Stay Cool, Kobayashi-sai!: A River City Ransom Story’s release has the unfortunate timing of coming out the same year as another entry into the River City Ransom universe, River City Girls.  Being another Arc System Works side-scrolling beat-em-up, it has the dubious task of being compared to what I believe is the high watermark of the genre on Switch.  You play as Kobayashi-San, who I believe is a leader of a gang of guys who are fending off some kind of interdimensional threat?  Candidly, the story itself is nonsensical in a way that is tough to follow and really kind of non-consequential.  

But that’s not terribly important if everything else is good, right?  Kobayashi-sai’s move set is simple (jump, attack, and special move button) but manages to add variety in other ways.  The distance between you and an enemy can change what type of attack is produced, as well as if you’re holding a different direction on the d-pad.  One direction produces standard kicks, another allows a charging uppercut that pops enemies in the air where you can juggle them for a bit.  The special move is a charge-up attack that hones-in on the nearest enemy with a flurry of attacks, with a separate bar that recharges over time.  This simple repertoire of attack inputs is complemented by visual flair in each punch or dash.  If you’re connecting a punch or kick with the enemy, it’s flashy and looks cool.

It falls apart when you try to connect those attacks with enemies.  The window of how even on the plane you must be with enemies feels oddly narrow, many of my attacks whiffing in the air as the enemies scooch in to pound me afterward.  Once you get past that, the limited input options make the skirmishes feel shallow.  Furthermore, while there are some additional features like a CPU ally that walks alongside you and engages with the enemies, it’s not clear whether he actually helps or just looks busy and acts as a character you need to heal from time to time.  There was also a few instances where once I beat a boss and they turned into a shadow figure, while my ally stated we had to beat them, they went and flew offscreen in a way that in practice felt more like some kind of error rather than an intentional chase moment.  The genre is often reduced to being described as a button-masher, and while I think some of the better examples of the genre eschew that stereotype, that’s effectively what you’ll be doing here.

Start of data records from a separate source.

-- ==== Sys2Proof/Machine/Coach.lean ====
section
/-! DEFINITION. The Coach (R18, R349, R350): records enter their buckets, buckets depart plan parties, and the parties are placed. -/

namespace Sys2Proof.Machine

open Sys2Proof

/-! ### Entry (R349) -/

/-- The record carries an intention. -/
def Activation.owned (a : Activation) : Bool := !a.detached

/-- What a record needs of its node: the code address and the timer; none when the entry is unreadable. -/
def State.readNode (s : State) (fe quad node : Nat) : Option (DWord × Nat) :=
  let l := s.library fe quad
  let o := l.nodeOff + 16 * node
  if !l.ok || decide (l.nodes ≤ node) then none
  else match s.libAt fe quad l.base o 8, s.libAt fe quad l.base (o + 8) 4 with
  | some c, some t => if 500 ≤ t && t ≤ 1000000 then some (BitVec.ofNat 64 c, t) else none
  | _, _ => none

/-- An end request the Coach sends to the home Steward of a record whose node it cannot read (R349): a drop of a ready
intention. -/
def State.dropRecord (s : State) (a : Activation) : State :=
  match s.agent a.fe a.handle with
  | .error _ => s
  | .ok g =>
    let st := (s.status g a.slot).state
    let r := if st = 4 then s.applyFailure g a.slot
      else if st = 1 then (s.markFailed g a.slot 3).applyFailure g a.slot
      else (s, [])
    let work := r.1.workOf a.fe (BitVec.ofNat 32 a.handle) r.2
    r.1.onQuad g.quad (fun k => { k with fifo := k.fifo ++ work.map (fun w => ⟨a.fe, a.handle, none, w⟩) })

/-- The key of a bucket: lodging and node. -/
def bucketKey (fe node : Nat) : Nat := fe * 4096 + node

/-- The width and register count of a lodging's plan parties (R205). -/
def Lib.width (l : Lib) : Nat := 16 * 2 ^ (l.shape % 4)
/-- The register count of a lodging's plan parties (R205). -/
def Lib.rt (l : Lib) : Nat := 16 * (l.shape / 2 ^ 8 % 128)

/-! ### Departure (R18, R192, R349) -/

/-- What a thread holds at departure (R18, R192, R231); a saved run is written last. -/
def Party.startThread (p : Party) (t : Nat) (a : Activation) : Party :=
  let v1 := if a.detached then (0xFFFF0000 : Word) else BitVec.ofNat 32 (a.plan * 2 ^ 16 + a.depth % 8 * 16 + a.slot % 8)
  let p := (p.setV t 0 (BitVec.ofNat 32 a.handle)).setV t 1 v1
  let p := p.setRun t 2 (if a.detached then 0 else a.locals.toNat) 2
  let p := a.args.zipIdx.foldl (fun p e => p.setV t (4 + e.2) e.1) p
  a.run.foldl (fun p e => p.setV t e.1 e.2) p

/-- A plan party with a thread for each record, oldest first: threads without a record have left at departure. -/
def planParty (fe crew : Nat) (l : Lib) (rs : List Activation) : Party :=
  let first := rs.headD ⟨fe, 0, 0, 0, 0, 0, [], [], 0, false, 0, 0, 0⟩
  let x := Party.blank fe crew none l.width l.rt first.code
  let x := (x.setU 1 l.base).setU 2 (BitVec.ofNat 64 first.node)
  let ts := rs.zipIdx
  let x := ts.foldl (fun x e => x.startThread e.2 e.1) x
  { x with
    left := x.all &&& ~~~ lowMask rs.length
    prio := 0
    runs := ts.filterMap (fun e => if e.1.detached then none else some (e.2, e.1.handle, e.1.slot + e.1.depth * 16 + e.1.plan * 2 ^ 16))
    detached := ts.foldl (fun m e => setBit m e.2 e.1.detached) 0 }

/-- The Coach departs a ready intention (R194): running, with its runner. A failed one stays failed and its thread still runs it. -/
def State.depart (s : State) (p lane : Nat) (t : Nat) (a : Activation) : State :=
  if a.detached then s
  else match s.agent a.fe a.handle with
  | .error _ => s
  | .ok g =>
    let st := s.status g a.slot
    let s := if st.state = 1 then s.setStatus g a.slot { st with state := 2 } else s
    if st.state = 1 || st.state = 4 then s.setRec g (slotOff a.slot + 0x30) 8 (runnerWord lane p t) else s

/-- A plan party's core: one of its quad, else of another quad of the lodging on the die (R350). -/
def State.planCore (s : State) (k : Crew) : Option (Nat × Nat) :=
  let quads := k.quad :: ((s.lod k.fe).onDie (dieOfQuad k.quad)).filter (· != k.quad)
  (quads.filterMap (fun q => match s.coreFor { k with quad := q } with | some c => some (q, c) | none => none)).head?

/-- Place a departed party, or leave it in its die's FIFO (R350). -/
def State.placePlan (s : State) (crew : Nat) : State :=
  match s.crew? crew with
  | none => s
  | some k =>
    let die := dieOfQuad k.quad
    match (if (sget [] s.dieFifo die).isEmpty then s.planCore k else none), s.coreFor k with
    | _, some c => s.admitCrew crew c
    | some (q, c), none => (s.onCrew crew (fun k => { k with quad := q })).admitCrew crew c
    | none, none => { s with dieFifo := sset [] s.dieFifo die (sget [] s.dieFifo die ++ [crew]) }

/-- Depart a party from a bucket with the given records; the others stay (R349). -/
def State.departBucket (s : State) (q key : Nat) (go stay : List Activation) : State :=
  let fe := key / 4096
  let l := s.library fe q
  let f := s.fresh
  let g := f.2.fresh
  let s := g.2.setParty g.1 (planParty fe f.1 l go)
  let k : Crew := ⟨fe, none, q, none, [g.1], .pending, false, (s.lod fe).planPrio, false, s.now, 0⟩
  let s := { s with crews := sput s.crews f.1 k }
  let s := s.onQuad q (fun k => { k with buckets := sset [] k.buckets key stay })
  let s := s.placePlan f.1
  let lane := match s.party? g.1 with | some x => x.lane | none => 0
  go.zipIdx.foldl (fun s e => s.depart g.1 lane e.2 e.1) s

/-- The records of a bucket that may depart: those that share the oldest one's code address, at most `w`; and the rest. -/
def splitBucket (w : Nat) (rs : List Activation) : List Activation × List Activation :=
  match rs with
  | [] => ([], [])
  | r :: _ =>
    let go := (rs.filter (fun a => a.code == r.code)).take w
    let rec without : List Activation → Nat → List Activation
      | [], _ => []
      | a :: as, n => if a.code == r.code && 0 < n then without as (n - 1) else a :: without as n
    (go, without rs go.length)

/-- ACTIVATION_ENTRY (R349): the oldest emitted record enters its bucket once the store has room; a full bucket departs a party, and
a record whose node is unreadable is discarded and logged. -/
def execActivationEntry (q : Nat) (s : State) : Host.Outcome State Fault Refusal :=
  State.event (match (s.quad q).emitted with
  | [] => s
  | a :: as =>
    if 262144 ≤ ((s.quad q).buckets.map (fun e => e.2.length)).sum then s
    else
      let s := s.onQuad q (fun k => { k with emitted := as })
      match s.readNode a.fe q a.node with
      | none =>
        let s := s.log 0x2D a.fe a.node 0
        if a.owned then s.dropRecord a else s
      | some (c, t) =>
        let key := bucketKey a.fe a.node
        let rs := sget [] (s.quad q).buckets key ++ [{ a with code := c, timer := t, arrived := s.now }]
        let s := s.onQuad q (fun k => { k with buckets := sset [] k.buckets key rs })
        let w := (s.library a.fe q).width
        let r := splitBucket w rs
        if r.1.length = w && (s.lod a.fe).st == .running then s.departBucket q key r.1 r.2 else s)

/-- COACH_TIMER_DEPARTURE (R349): the oldest record of a bucket has waited its timer, or the bucket holds a whole party: it departs.
The bucket is named by lodging and node. -/
def execCoachTimerDeparture (q key : Nat) (s : State) : Host.Outcome State Fault Refusal :=
  State.event (match sget [] (s.quad q).buckets key with
  | [] => s
  | r :: rs =>
    let w := (s.library r.fe q).width
    let d := splitBucket w (r :: rs)
    if (s.lod r.fe).st == .running && (d.1.length = w || decide (r.arrived + 2 * r.timer ≤ s.now)) then
      s.departBucket q key d.1 d.2
    else s)

/-- DIE_FIFO_PLACEMENT (R350): the oldest party of a die's FIFO goes to a quad of its lodging on that die with room. -/
def execDieFifoPlacement (die : Nat) (s : State) : Host.Outcome State Fault Refusal :=
  State.event (match sget [] s.dieFifo die with
  | [] => s
  | crew :: rest => match s.crew? crew with
    | none => { s with dieFifo := sset [] s.dieFifo die rest }
    | some k =>
      if (s.lod k.fe).st != .running then s
      else match s.planCore k with
      | some (q, c) => (s.onCrew crew (fun k => { k with quad := q })).admitCrew crew c
      | none => s)

end Sys2Proof.Machine
end

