/-- FIRMWARE_BOOT (R382, R396): after a reset the valid slot of the higher version boots into reduced service; when both fail, no lodging
exists. -/
def execFirmwareBoot (s : State) : Host.Outcome State Fault Refusal :=
  State.event (
    if s.pkg.running.isSome then s
    else
      let best := if s.slotValid 0 && s.slotValid 1 then some (if s.slotVersion 0 < s.slotVersion 1 then 1 else 0)
        else if s.slotValid 0 then some 0 else if s.slotValid 1 then some 1 else none
      match best with
      | some k => s.onPkg (fun p => { p with running := some k, service := .reduced })
      | none =>
        let s := s.frontEnds.foldl (fun (s : State) fe => (s.resetLodging fe).onLod fe (fun l =>
          { l with desc := 0, st := .none })) s
        s.onPkg (fun p => { p with service := .recovery }))

/-- RECOVERY_IMAGE (R358, R382): an image that verifies goes to the older slot and the device takes a warm reset; another is discarded. -/
def execRecoveryImage (image : FwImage) (s : State) : Host.Outcome State Fault Refusal :=
  State.event (
    let done := fun (s : State) => (s.onPkg (fun k => { k with mailboxDone := k.mailboxDone + 1 })).msix 0 7
    if Config.falconVerify image.body image.signature && decide (s.pkg.antiRollback ≤ image.version) then
      let old := if s.slotVersion 1 < s.slotVersion 0 then 1 else 0
      done ((s.onPkg (fun k => { k with slots := k.slots.set old ⟨some image⟩ })).warm)
    else done s)

/-- Every running lodging is saved. -/
def State.saveAll (s : State) : State :=
  s.frontEnds.foldl (fun (s : State) fe => if (s.lod fe).st == .running then s.save fe else s) s

/-- Every running lodging is quiet. -/
def State.allQuiet (s : State) : Bool := s.frontEnds.all (fun fe => (s.lod fe).st != .running || s.quiet fe)

/-- The reduced range's lines as memory holds them after the move to full service (R397): every counter at 0, stored under their keys;
a stored line that is not listed is the line under counters 0. -/
def State.toHbm (s : State) : State :=
  let inside := fun (n : Nat) => n < 1200 * 2 ^ 20
  let lines := ((s.mem.bytes.filter (fun e => inside e.1)).map (fun e => e.1 / 64)).dedup
  let m := s.mem
  let s := { s with mem := { m with
    counters := m.counters.filter (fun e => !inside (4096 * e.1))
    cellar := m.cellar.map (fun (e : Nat × Option CellarLine) => if inside (64 * e.1) then (e.1, e.2.map (fun _ => ⟨false, false⟩)) else e) } }
  lines.foldl (fun (s : State) k => s.putDram k 0 0) s

/-- FULL_SERVICE_TRANSITION (R396, R397): with every stack and die trained the device moves to full service, its lodgings pre-empted and
restored; a stack that fails training is recorded and leaves it in reduced service. -/
def execFullServiceTransition (s : State) : Host.Outcome State Fault Refusal :=
  State.event (
    if s.pkg.service != .reduced then s
    else match s.upset with
    | .training => ({ s with upset := .none }).log 0x41 0xFF 0 0
    | _ =>
      if !s.allQuiet then s
      else
        let fes := s.frontEnds.filter (fun fe => (s.lod fe).st == .running)
        let s := (s.saveAll.toHbm).onPkg (fun k => { k with service := .full })
        let s := s.frontEnds.foldl (fun (s : State) fe => s.onLod fe (fun l =>
          { l with image := l.image.map (fun i => { i with pinned := [] }) })) s
        fes.foldl (fun (s : State) fe => s.restore fe) s)

/-- INNKEEPER_MISMATCH (R384): the mismatch is recorded and the pair restarts from its checkpoint; a second one within 100 ms saves every
active lodging, fails every stream with 0x3F and restarts the device (log entry 33). -/
def execInnkeeperMismatch (s : State) : Host.Outcome State Fault Refusal :=
  State.event (
    let again := match s.pkg.mismatchAt with | some t => decide (s.now - t ≤ 200000000) | none => false
    if again then
      if !s.allQuiet then s
      else
        let s := (s.log 0x42 0xFF 0 0).saveAll
        let s := s.frontEnds.foldl (fun (s : State) fe => s.failStream fe 0x3F 0 (s.lod fe).stream.faultPacket) s
        s.restart
    else (s.log 0x42 0xFF 0 0).onPkg (fun k => { k with mismatchAt := some s.now }))

/-- REGION_TAG_LOSS (R341): both copies of a record in a set fail, and every lodging with a record there is lost. -/
def execRegionTagLoss (slice set : Nat) (s : State) : Host.Outcome State Fault Refusal :=
  State.event (
    let hit := ((s.tags.filter (fun t => s.tagSet t.fe t.granule == (slice, set))).map (fun t => t.fe)).dedup
    let s := hit.foldl (fun (s : State) fe => s.loseLodging fe 0x3F) s
    s.log 0x3F 0xFF slice (BitVec.ofNat 128 set))

/-! ### Caravans (R282, R347, R367) -/

/-- Update a Caravan. -/
def State.onCaravan (s : State) (c : Nat) (f : Caravan → Caravan) : State :=
  match sfind s.caravans c with
  | some x => { s with caravans := sput s.caravans c (f x) }
  | none => s

/-- CARAVAN_SLICE_START (R367): at the start time, with the lodgings on its quads pre-empted and every member ready, the slice runs; a
member that is not ready moves the start by 50 µs once and then forfeits the slice. Whether the other members are ready is free. -/
def execCaravanSliceStart (c : Nat) (s : State) : Host.Outcome State Fault Refusal :=
  State.event (match sfind s.caravans c with
  | none => s
  | some x =>
    if x.running || s.clk < x.start then s
    else
      let here := x.lodgings.all (fun fe => (s.lod fe).st != .running || s.quiet fe)
      let f := s.freeWord
      let s := f.2
      if here && f.1.getLsbD 0 then
        let out := x.lodgings.filter (fun fe => (s.lod fe).st == .running && fe != x.member)
        let s := out.foldl (fun (s : State) fe => s.save fe) s
        let s := if (s.lod x.member).st == .saved then s.restore x.member else s
        s.onCaravan c (fun k => { k with running := true, moved := false, saved := out })
      else if !x.moved then s.onCaravan c (fun k => { k with moved := true, start := k.start + 50000 })
      else
        let s := x.saved.foldl (fun (s : State) fe => s.restore fe) s
        ({ s with caravans := sdrop s.caravans c }).log 0x43 x.member 0 (BitVec.ofNat 128 c))

/-- CARAVAN_SLICE_END (R367): the slice is over, and the quads go back to their earlier occupants. -/
def execCaravanSliceEnd (c : Nat) (s : State) : Host.Outcome State Fault Refusal :=
  State.event (match sfind s.caravans c with
  | none => s
  | some x =>
    if !x.running || s.clk < x.start + x.length || ((s.lod x.member).st == .running && !s.quiet x.member) then s
    else
      let s := if (s.lod x.member).st == .running then s.save x.member else s
      let s := x.saved.foldl (fun (s : State) fe => s.restore fe) s
      s.onCaravan c (fun k => { k with running := false, saved := [] }))

/-- The parties of a Caravan: those of its lodging's pod-scope gangs. -/
def State.caravanParties (s : State) (x : Caravan) : List Nat :=
  (s.parties.filter (fun e => e.2.fe == x.member && e.2.life == .resident && (match e.2.grid with
    | some g => (match sfind s.launches g with | some l => l.gang && l.desc.scope == 4 | none => false)
    | none => false))).map (fun e => e.1)

/-- A member stops at its next group (R282): `tepc` names it, and every thread of the party is in the trap. -/
def Party.lossTrap (p : Party) : TrapReq :=
  match p.place with
  | some q => ⟨0x33, false, q.pkt ||| BitVec.ofNat 64 (q.slot % 4 * 16), q.m0, q.m0, [], 0, none⟩
  | none => ⟨0x33, false, p.here, p.pos.m0, p.all, [], 0, none⟩

/-- CARAVAN_MEMBER_LOSS (R282): an uncorrectable error on a member's core restarts the member when its restart entry is valid; otherwise
every member takes 0x33 at its next group. Which member it is, is free. -/
def execCaravanMemberLoss (c : Nat) (s : State) : Host.Outcome State Fault Refusal :=
  State.event (match sfind s.caravans c with
  | none => s
  | some x =>
    let ps := s.caravanParties x
    if !x.running || !s.betweenGroups || ps.isEmpty then s
    else
      let f := s.freeWord
      let s := f.2
      let p := ps.getD (f.1.toNat % ps.length) 0
      match s.party? p with
      | none => s
      | some y =>
        if y.idempc.isSome then s.consumeError p 0x14 y.lossTrap
        else ps.foldl (fun (s : State) q => match s.party? q with
          | some z => (s.setParty q { z with park := .none }).takeTrap q z.lossTrap
          | none => s) s)

/-! ### Migration (R368, R379 to R381) -/

/-- The bytes a Passport's tag covers, with the migration key. -/
def passportBody (k : BitVec 256) (p : Passport) : List Byte :=
  bytesOf p.stream 8 ++ bytesOf p.destination.toNat 32 ++ bytesOf p.quads 8 ++ bytesOf p.colours 8 ++ bytesOf p.pool 8 ++
    bytesOf k.toNat 32

/-- The bytes of a 256-bit value. -/
def bytes256 (k : BitVec 256) : List Byte := bytesOf k.toNat 32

That blandness carries over to its visual presentation writ large.  There’s a severe lack of diversity in different enemy types, the bulk of them being nondescript uniformed henchmen types with helmets and an awful screeching sound that’s made no matter what they’re doing.  The world is technically open-ended in that you aren’t on a treadmill constantly going from left-to-right, but the backdrops (outside of a few) are muted in color.  Music is one track on infinite loop, a musical number that is inoffensive until you’ve hit the 20th time it’s looped.  Whether or not it was an intentional aesthetic choice,  

And that carries through the entire experience.  There are threads of interesting ideas weaved within, but largely don’t compliment each other or get sewn into a more cohesive larger picture.  Stuff like the swapping of allies in battle could have been more compelling or the diverse move set could have been more effective in a better game, but this is not that better game.